В девять всех сопроводили на борт судна, а белые зеваки глазели с возвышавшегося холма. Восьмилетняя девочка, дочь Гордона Танака, упала и заплакала. Заплакали и другие, а с холма донесся голос Антонио Дангаран, филиппинца, всего два месяца как женившегося на Элинор Китано.
— Элинор! — выкрикнул он и, когда она подняла голову, бросил букет красных роз; розы, подхваченные ветром, мягко опустились в волны, плескавшиеся среди причальных свай.
В Анакортесе всех посадили на поезд и повезли во временный лагерь — конюшни на ярмарочной площади в индейской резервации Пьюаллеп. В конюшнях они спали на армейских раскладушках; в девять вечера их загнали внутрь, а в десять приказали тушить свет — голую, без абажура лампочку, по одной на семью. В конюшнях было холодно, мороз пробирал до костей, и когда ночью пошел дождь, пришлось передвинуть раскладушки, потому что крыша начала протекать. На следующее утро в шесть часов они побрели по грязи в лагерную столовую; им дали финики в консервах, белый хлеб и кофе в жестяных кружках. Все это время Фудзико удавалось сохранять чувство собственного достоинства, но, когда пришлось на глазах у других женщин справлять нужду, выдержка начала изменять ей. Когда она опорожняла кишечник, лицо исказилось в гримасе, и это было унизительно. Она сидела на унитазе, опустив голову, стыдясь звуков, издаваемых собственным телом. Крыша протекала и в туалете.

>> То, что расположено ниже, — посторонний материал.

-- ==== Sys2Proof/Certificates/Slice0/Obligations.lean ====
section
/-! DEFINITION. The statements for the provers. Each docstring names the rule of spec/ a statement formalises, and says
where a clause rests on a choice of the model instead (a log entry). -/

namespace Sys2Proof.Claims

open Sys2Proof.Machine

/-- The instruction is RESET. -/
def IsReset (i : Instr) : Prop := ∃ t st f e p, i = .reset t st f e p

/-- The instruction is one of the three ILLEGAL_STATE rows. -/
def IsIllegal (i : Instr) : Prop :=
  ∃ t st e p, i = .illegalState5 t st e p ∨ i = .illegalState6 t st e p ∨ i = .illegalState7 t st e p

/-- The instruction is one of the operations of 41_pwm_sequencer.md (R131 to R140). -/
def IsSequencer (i : Instr) : Prop := i.format = .fsm ∧ ¬IsReset i ∧ ¬IsIllegal i ∧ ∀ t st e p, i ≠ .init t st e p

/-- The decode words of a row, by its mask and match, are exactly those that select `P` (30_encoding.md R73). -/
def Row (mask pattern : DecodeWord) (P : Instr → Prop) : Prop :=
  ∀ w : DecodeWord, w &&& mask = pattern ↔ P (decodeEdge w)

/-- `pct` of a table pattern, in one formula (40_sample_pipeline.md R104, R105). -/
def pct (b : SinePattern) : Nat := ((b.toInt + 32768).toNat * 100) / 65536

/-- The clamped percentage (R107). -/
def clamped (b : SinePattern) : Nat := if pct b < 20 then 20 else if 80 < pct b then 80 else pct b

/-- The registers after START_SAMPLE(ph, cyc) (R111), every one in terms of the table pattern of `ph[18:8]`. -/
def published (ph : PhaseWord) (cyc : CycleWord) (r : Regs) : Regs :=
  let b := romRead (ph.extractLsb' 8 11)
  { r with
    stIndex := ph.extractLsb' 8 11
    stValue := b
    stDuty := BitVec.ofNat 12 (40 * pct b)
    stCycle := cyc
    onLen := if clamped b ≤ 66 then 1#2 else 2#2
    offLen := if clamped b ≤ 33 then 2#2 else 1#2
    p := 0#2
    rem := if clamped b ≤ 66 then 1#2 else 2#2
    outQ := true
    fsm := 2#3 }

/-- What an edge with the present input levels does: the operation its decode word selects. -/
def edgeResult (s : State) : Result := exec (decodeEdge (decodeWordOf s)) s

/-- The registers without the latched configuration. -/
def sansConfig (r : Regs) : Regs := { r with cfgPinQ := 0#32, cfgCarrierQ := 0#32, cfgSineQ := 0#32 }

/-- The registers without those that no operation at an edge reads (41_pwm_sequencer.md R148). -/
def sansUnread (r : Regs) : Regs := { sansConfig r with stPeriod := 0#32 }

/-- Two moves that are the same but for the levels of the configuration inputs. -/
def SameButConfig : Move → Move → Prop
  | .cfg _ _ _, .cfg _ _ _ => True
  | m, m' => m = m'

/-- The state is in sample number `n` (41_pwm_sequencer.md R144, R145), its pulses being driven. -/
def InSample (n : Nat) (r : Regs) : Prop :=
  (r.fsm = sHigh ∨ r.fsm = sLow) ∧ r.phase = BitVec.ofNat 32 n ∧ r.stIndex = BitVec.ofNat 11 (n / 256) ∧
  r.stCycle = BitVec.ofNat 64 (3 * n)

end Sys2Proof.Claims

open Sys2Proof Sys2Proof.Machine Sys2Proof.Claims

/-! ## Encoding -/

/-- R71: the eight bits of the decode word formed at an edge. -/
def Obligations.DecodeWordHoldsInputsAndState : Prop :=
  ∀ s : State,
    (decodeWordOf s).getLsbD 7 = s.ports.rst ∧ (decodeWordOf s).getLsbD 6 = s.ports.tick ∧
    (decodeWordOf s).getLsbD 5 = s.ports.stop ∧ (decodeWordOf s).extractLsb' 2 3 = s.regs.fsm ∧
    ((decodeWordOf s).getLsbD 1 = true ↔ s.regs.rem = 1#2) ∧ ((decodeWordOf s).getLsbD 0 = true ↔ s.regs.p = 2#2)

/-- R73 and R74: of the seventeen rows exactly one matches a decode word, it is the row of the operation that the decoder
answers, and the rows take 128, 16, 8, ... of the 256 words. -/
def Obligations.EachDecodeWordMatchesOneRow : Prop :=
  (∀ w : DecodeWord, fsmRows.filter (fun row => row.selects (.edge w)) = [(decodeEdge w).row]) ∧
  fsmRows.map (fun row => ((List.range 256).map (BitVec.ofNat 8)).countP (fun w => row.selects (.edge w))) =
    [128, 16, 8, 4, 4, 8, 4, 4, 8, 4, 2, 1, 1, 16, 16, 16, 16]

/-- R75: the priority of `rst`, INIT, `tick` and `stop`, and the bits each state ignores. -/
def Obligations.InputPriority : Prop :=
  (∀ t st f e p, (decodeEdge (packDecodeWord true t st f e p)).row.mnemonic = "RESET") ∧
  (∀ t st e p, (decodeEdge (packDecodeWord false t st sInit e p)).row.mnemonic = "INIT") ∧
  (∀ t st e p, (decodeEdge (packDecodeWord false t st sDone e p)).row.mnemonic = "DONE_HOLD") ∧
  (∀ st e p,
    (decodeEdge (packDecodeWord false false st sArm e p)).row.mnemonic = "HOLD_ARM" ∧
    (decodeEdge (packDecodeWord false false st sHigh e p)).row.mnemonic = "HOLD_HIGH" ∧
    (decodeEdge (packDecodeWord false false st sLow e p)).row.mnemonic = "HOLD_LOW") ∧
  (∀ e p,
    (decodeEdge (packDecodeWord false true false sArm e p)).row.mnemonic = "ARM_START" ∧
    (decodeEdge (packDecodeWord false true true sArm e p)).row.mnemonic = "ARM_STOP") ∧
  (decodeEdge (packDecodeWord false true false sLow true true)).row.mnemonic = "SAMPLE_NEXT" ∧
  (decodeEdge (packDecodeWord false true true sLow true true)).row.mnemonic = "SAMPLE_STOP" ∧
  (∀ st p,
    (decodeEdge (packDecodeWord false true st sHigh true p)).row.mnemonic = "HIGH_END" ∧
    (decodeEdge (packDecodeWord false true st sHigh false p)).row.mnemonic = "HIGH_COUNT") ∧
  (∀ st p, (decodeEdge (packDecodeWord false true st sLow false p)).row.mnemonic = "LOW_COUNT") ∧
  (∀ st, (decodeEdge (packDecodeWord false true st sLow true false)).row.mnemonic = "PULSE_NEXT")

/-- R77 and R78: the read of each address; address 7 is not illegal, reads 0 and has no effect, and no read traps. -/
def Obligations.ReadAddressSelectsItsRead : Prop :=
  decodeRead 0#3 = .rdIndex ∧ decodeRead 1#3 = .rdValue ∧ decodeRead 2#3 = .rdDuty ∧ decodeRead 3#3 = .rdPeriod ∧
  decodeRead 4#3 = .rdHighEnd ∧ decodeRead 5#3 = .rdPeriodEnd ∧ decodeRead 6#3 = .rdCycle ∧ decodeRead 7#3 = .rdRsvd ∧
  (∀ s : State, exec (decodeRead 7#3) s = .next { s with rdata := 0#64 }) ∧
  ∀ (a : PortAddr) (s : State), ∃ t, exec (decodeRead a) s = .next t

/-- Derived from R71, R73 and R77: decoding the encoding of any well-formed instruction gives it back, every free bit
included, so no two instructions share a word. -/
def Obligations.DecodeOfEncode : Prop :=
  (∀ i : Instr, i.wellFormed = true → decode (encode i) = i) ∧
  ∀ i j : Instr, i.wellFormed = true → j.wellFormed = true → encode i = encode j → i = j

/-- Derived from R74 and R51: every operation word of either format is the encoding of the instruction it decodes to, which
is well formed and of the word's own format. -/
def Obligations.EncodeOfDecode : Prop :=
  ∀ op : OpWord, encode (decode op) = op ∧ (decode op).wellFormed = true ∧
    ((decode op).format = .read ↔ ∃ a, op = .read a)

Через три дня их погрузили в поезд, медленно потянувшийся в сторону Калифорнии. Вечером солдаты военной полиции прошли по всем вагонам, распорядившись задернуть шторки на окнах, и всю ночь ехавшие ерзали на сиденьях, стараясь не жаловаться. Поезд остановился, потом снова тронулся и задребезжал, не давая заснуть; перед туалетом все время стояла очередь. У многих, в том числе и у Фудзико, после кормежки во временном лагере совершенно расстроился желудок. Сев на место, Фудзико почувствовала жжение в прямой кишке, голова стала какой-то легкой, мозг точно болтался в черепной коробке, а на лбу выступил холодный пот. Фудзико крепилась как могла, избегая говорить с дочерьми о неприятных ощущениях, — она не хотела, чтобы они узнали о ее страданиях. Ей хотелось лечь куда-нибудь, уютно устроившись, и долго-долго спать. Потому что если и удавалось заснуть, в уши лезло назойливое жужжание зеленых мух и плач трехнедельного младенца Таками, у которого был жар. Вопли младенца действовали на нервы, Фудзико затыкала уши пальцами, но это не помогало. Ее жалость к ребенку и всей семье Таками ускользала вместе со сном, и она втайне начала даже желать смерти младенца, лишь бы наступила тишина. Фудзико ненавидела себя за такие мысли, гнала их прочь, но вместе с тем все больше и больше раздражалась, ей хотелось швырнуть ребенка в окно, прекратив мучения окружающих. И когда ей казалось, что в следующую секунду она уже не выдержит, младенец вдруг замолкал. Фудзико успокаивалась, закрывала глаза, с невероятным облегчением погружаясь в сон, и тут младенец снова начинал вопить.
Поезд остановился в местечке под названием Мохаве, посреди безмолвной пустыни, бескрайней насколько хватало глаз. Утром в восемь тридцать всех распределили по автобусам и по запыленной дороге повезли на север; через четыре часа они приехали в другое место под названием Мансанар. Фудзико, закрыв глаза, представляла, что песчаная буря, осаждавшая автобус, была дождем в Сан-Пьедро. Она задремала и проснулась как раз, когда они подъезжали к территории, огороженной колючей проволокой, с рядами темных бараков, подернутых песчаной зыбью. Ее часы показывали двенадцать тридцать; они приехали как раз вовремя, чтобы выстроиться в очередь на обед. Ели стоя, из армейских мисок, развернувшись к ветру спиной. Во всем — и в арахисовом масле, и на белом хлебе, и в финиках, и в стручках фасоли — был песок, он скрипел у нее на зубах.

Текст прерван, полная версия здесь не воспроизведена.